---------- Material for the task
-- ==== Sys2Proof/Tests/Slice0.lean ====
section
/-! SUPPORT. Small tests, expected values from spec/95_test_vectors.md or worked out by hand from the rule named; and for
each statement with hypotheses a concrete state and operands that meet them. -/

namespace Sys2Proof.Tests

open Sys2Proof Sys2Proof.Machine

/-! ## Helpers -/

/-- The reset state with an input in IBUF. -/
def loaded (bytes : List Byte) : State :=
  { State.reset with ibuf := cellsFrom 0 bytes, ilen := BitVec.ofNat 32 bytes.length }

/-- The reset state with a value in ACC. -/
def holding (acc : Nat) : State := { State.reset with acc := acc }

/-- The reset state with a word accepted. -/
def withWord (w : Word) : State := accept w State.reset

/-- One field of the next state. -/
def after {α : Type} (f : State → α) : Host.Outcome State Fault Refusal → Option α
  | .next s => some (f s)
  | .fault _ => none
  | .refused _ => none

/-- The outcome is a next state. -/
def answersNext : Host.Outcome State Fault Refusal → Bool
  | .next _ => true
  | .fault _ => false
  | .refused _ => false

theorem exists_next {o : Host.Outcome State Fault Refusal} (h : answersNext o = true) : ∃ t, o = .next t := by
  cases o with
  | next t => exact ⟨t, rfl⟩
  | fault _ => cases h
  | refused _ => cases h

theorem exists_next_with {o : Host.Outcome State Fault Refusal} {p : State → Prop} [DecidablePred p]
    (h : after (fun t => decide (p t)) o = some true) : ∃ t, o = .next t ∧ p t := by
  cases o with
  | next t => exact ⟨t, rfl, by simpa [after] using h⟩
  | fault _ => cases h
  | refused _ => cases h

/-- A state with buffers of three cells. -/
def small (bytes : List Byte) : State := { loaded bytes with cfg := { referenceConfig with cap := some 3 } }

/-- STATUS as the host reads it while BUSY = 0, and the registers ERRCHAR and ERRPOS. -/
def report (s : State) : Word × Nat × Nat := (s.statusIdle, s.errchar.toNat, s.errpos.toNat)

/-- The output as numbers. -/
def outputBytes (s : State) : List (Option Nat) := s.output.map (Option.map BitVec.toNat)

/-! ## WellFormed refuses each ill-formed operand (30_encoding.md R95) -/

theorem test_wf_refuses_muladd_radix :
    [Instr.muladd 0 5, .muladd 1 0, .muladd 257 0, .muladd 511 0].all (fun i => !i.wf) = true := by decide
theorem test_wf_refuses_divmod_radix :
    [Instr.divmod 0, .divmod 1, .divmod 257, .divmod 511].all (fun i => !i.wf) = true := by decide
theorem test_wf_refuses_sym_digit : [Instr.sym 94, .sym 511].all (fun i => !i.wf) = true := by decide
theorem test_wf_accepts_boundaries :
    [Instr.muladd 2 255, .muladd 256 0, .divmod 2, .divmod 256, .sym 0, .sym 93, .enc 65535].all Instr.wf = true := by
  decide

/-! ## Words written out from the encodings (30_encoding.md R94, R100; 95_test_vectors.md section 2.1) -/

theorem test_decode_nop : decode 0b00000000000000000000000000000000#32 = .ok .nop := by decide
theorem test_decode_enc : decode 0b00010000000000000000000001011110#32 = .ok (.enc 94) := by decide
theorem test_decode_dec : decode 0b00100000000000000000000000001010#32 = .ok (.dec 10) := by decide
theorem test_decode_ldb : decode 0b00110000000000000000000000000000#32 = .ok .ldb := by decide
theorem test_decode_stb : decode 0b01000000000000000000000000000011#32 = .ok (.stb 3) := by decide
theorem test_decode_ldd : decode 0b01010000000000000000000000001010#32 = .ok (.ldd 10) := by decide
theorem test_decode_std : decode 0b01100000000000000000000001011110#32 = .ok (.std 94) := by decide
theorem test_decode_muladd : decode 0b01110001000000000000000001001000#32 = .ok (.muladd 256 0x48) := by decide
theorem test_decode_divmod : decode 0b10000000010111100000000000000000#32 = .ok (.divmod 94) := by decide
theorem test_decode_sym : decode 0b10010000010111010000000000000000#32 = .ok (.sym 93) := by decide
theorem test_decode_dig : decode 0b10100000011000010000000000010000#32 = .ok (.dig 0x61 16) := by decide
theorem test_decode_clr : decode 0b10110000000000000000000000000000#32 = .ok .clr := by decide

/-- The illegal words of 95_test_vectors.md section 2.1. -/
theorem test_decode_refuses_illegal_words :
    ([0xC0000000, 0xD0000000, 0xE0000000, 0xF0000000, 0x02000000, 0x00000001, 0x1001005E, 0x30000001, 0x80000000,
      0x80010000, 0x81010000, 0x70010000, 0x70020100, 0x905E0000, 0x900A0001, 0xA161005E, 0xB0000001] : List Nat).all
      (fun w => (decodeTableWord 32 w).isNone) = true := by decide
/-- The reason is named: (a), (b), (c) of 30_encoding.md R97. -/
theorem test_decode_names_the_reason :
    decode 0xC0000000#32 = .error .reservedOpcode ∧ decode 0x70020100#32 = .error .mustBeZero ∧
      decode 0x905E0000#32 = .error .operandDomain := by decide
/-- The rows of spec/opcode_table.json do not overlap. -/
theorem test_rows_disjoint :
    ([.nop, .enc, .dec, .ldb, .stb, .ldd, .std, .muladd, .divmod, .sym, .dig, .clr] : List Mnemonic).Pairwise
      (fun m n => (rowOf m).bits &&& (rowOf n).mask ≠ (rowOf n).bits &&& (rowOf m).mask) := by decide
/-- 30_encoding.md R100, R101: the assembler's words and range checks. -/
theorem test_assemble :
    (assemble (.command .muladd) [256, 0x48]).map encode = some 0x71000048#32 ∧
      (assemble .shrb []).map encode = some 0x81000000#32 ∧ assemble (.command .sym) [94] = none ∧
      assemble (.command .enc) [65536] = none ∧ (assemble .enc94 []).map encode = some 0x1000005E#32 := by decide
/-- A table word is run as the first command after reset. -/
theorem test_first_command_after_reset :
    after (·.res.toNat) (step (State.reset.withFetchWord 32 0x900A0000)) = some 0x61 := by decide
--------------------
• [Problem description]:
Copy task for the entries above: every line with the string "Refusal".

• [Answer section]:
def after {α : Type} (f : State → α) : Host.Outcome State Fault Refusal → Option α
def answersNext : Host.Outcome State Fault Refusal → Bool
theorem exists_next {o : Host.Outcome State Fault Refusal} (h : answersNext o = true) : ∃ t, o = .next t := by
theorem exists_next_with {o : Host.Outcome State Fault Refusal} {p : State → Prop} [DecidablePred p]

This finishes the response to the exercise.